Introduction to OmniTrace

  • Slides

  • Recording in /appl/local/training/profiling-20230413/recordings/03_Intro_OmniTrace.mp4

Remarks

  • Perfetto, the "program" used to visualise the output of omnitrace, is not a regular application but a browser application. Some browsers nowadays offer the option to install it on your system in a way that makes it look and behave more like a regular application (Chrome, Edge among others).

Q&A

  1. Since there is support for OpenCL, does it support also SYCL? Or it will in the future?

    Answer

    • There currently no plans to support the SYCL programming models in the AMD tools. For SYCL you'd have to rely on the HIP/HSA activity it generates.
    • Peter: I have tested HipSYCL code with rocprof, and you can see the kernels launching.
    • OpenSYCL uses HIP for AMD GPUs, so it should be able to track.
  2. On LUMI ROCm is only available on LUMI-G, correct? What about onmitrace/perf? Is this available on LUMI-C?

    Answer

    • Omnitrace could eventually be used to sample CPU code - omniperf is useless in no-GPU systems. These tools are not generally available but can be easily installed as indicated in the presentations.
    • The AMD μProf tool is used for the AMD CPUs.
    • The ROCm modules are available on LUMI-C and the login nodes also, but there was a problem with versions before the maintenance. If these tools connect to GPU-specific device drivers though they will fail on non-GPU nodes.
  3. What is a reasonable maximum number of mpi processes for omnitrace/perf to deal with?

    Answer

    • Omniperf needs application replaying to collect multiple counters so the application would have to be replayed equally in all ranks.
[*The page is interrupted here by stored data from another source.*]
/-- Streams that a refused append has marked though they were not in the step end with it (R256). -/
def endRefused (d : Nat) (s : State) : State :=
  (s.sort.streams.filter fun x => x.2.district == d && x.2.st == .ready && x.2.refused != 0).foldl
    (fun u x => beginEnd x.1 x.2.refused u) s

/-- Notices that last until the district's step completes end with it (R403). -/
def endNotices (d : Nat) (s : State) : State :=
  let keep (n : Notice) : Bool := !(n.start && clusterDistrict n.cluster s == some d)
  { s with notices := s.notices.filter keep, power := { s.power with boosts := s.power.boosts.filter keep } }

/-- A stream of a step that fails (R295, R315, R420, R421); what it has drawn is dealt with in `afterStep` (log 29). -/
def failStream (slot : Nat) (s : State) : State :=
  let x := getStream slot s
  if x.st ≠ .running then s
  else
    let s0 := { s with power := { s.power with interval := { s.power.interval with failed := s.power.interval.failed + x.direct } } }
    let s1 := cbAdd slot 8 8 x.direct (cbAdd slot 44 2 1 (cbWrite slot 10240 (natLe 8 x.mark) (uncommitKv slot (credit slot s0))))
    let s2 := updStream slot (fun y => { y with fails := x.fails + 1, direct := 0 }) s1
    let s3 := (chainsOf slot s2).foldl (fun u c => updChain slot c.1 (fun z => { z with phase := 1 }) u) s2
    let s4 := updDistrict x.district (fun z => { z with look := z.look ++ [slot], ran := z.ran.map fun r =>
      if r.slot == slot then { r with failed := true } else r }) s3
    afterStep slot (if faultCode x ≠ 0 then faultCode x else if x.cancel then 5 else if x.fails + 1 = 4 then 10 else 0) s4

/-- The cores of a district that run are stopped (R105). -/
def stopDistrict (d : Nat) (s : State) : State :=
  (s.cores.cores.filter fun x => coreDistrict x.1 s == some d).foldl (fun u x => stopCore x.1 u) s

/-- The running step of a district fails: every micro-batch in flight commits nothing; its cores are stopped unless the
failure leaves them waiting (R105, R295, R303, R487). -/
def failStep (d : Nat) (stop : Bool) (s : State) : State :=
  let x := getDistrict d s
  if !x.running then (if stop then stopDistrict d s else s)
  else
    let s1 := setDistrict d { x with running := false, pipe := [], armed := [], armedOps := [], shardOut := [] } s
    let s2 := (x.pipe.flatMap (·.slots)).foldl (fun u k => failStream k u) s1
    let s4 := x.rings.foldl (fun u r => ringIrq r u) (updDistrict d (fun y => { y with rings := [] }) s2)
    let s3 := reportDone d (endNotices d (bump .sodistStepsFailed d (endRefused d s4)))
    if stop then stopDistrict d s3 else s3

/-- Every draw of the step has been made and posted. -/
def drawsPosted (d : Nat) (s : State) : Bool := (drawers d s).all fun k => (getStream k s).drawn && (getStream k s).wait.isNone

/-- The nonzero CODEs with which cores of the step have halted (R108). -/
def haltCodes (d : Nat) (s : State) : List (Nat × Nat) :=
  ((maskCores (parcelOf d s)).map fun x => actor x.1 s).filterMap fun g =>
    if (getCore g s).st = .halted ∧ rd .coreStateHaltCode g s ≠ 0 then some (g, rd .coreStateHaltCode g s) else none

/-- Commits the micro-batch of the last stage; the others move on by one stage (R227, R295). -/
def commitStep (d : Nat) (s : State) : State :=
  let x := getDistrict d s
  let out := match drawMicro d s with
    | some m => m.slots
    | none => []
  let pipe := if x.pipe.length = stagesOf d s then x.pipe.dropLast else x.pipe
  let s1 := setDistrict d { x with running := false, pipe := pipe, armedOps := [], shardOut := [], codes := haltCodes d s } s
  reportDone d <| endNotices d (bump .sodistStepsDone d (endRefused d (out.foldl (fun u k => commitStream k u) s1)))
Omnitrace as MPI trace features and can use wil multiple ranks. In general, you'd be interested in profiling at the scale that is relevant for you and then maybe focus on more problematic/representative ranks, i.e. activate profile on only a given rank or set of ranks while using multiple ranks.
    • A related question is how many MPI ranks to use per GPU - this depends but usually a rank por GCD is the choice for many apps. You can use more and the runtime/driver is ready for it without any requires wrapping. My recommendation however is to use ROCm 5.4+ if the intent is to overpopulate the GCDs with ranks.
    • Omniperf requires 1 MPI process only. Omnitrace, can be large, not sure what limit except how to analyze the data.
  4. Can you track memory usage with these tools? Thanks, will it give you maximum memory usage and where the memory is allocated in the code? Thanks

    Answer

    • Yes, omnitrace samples memory usage.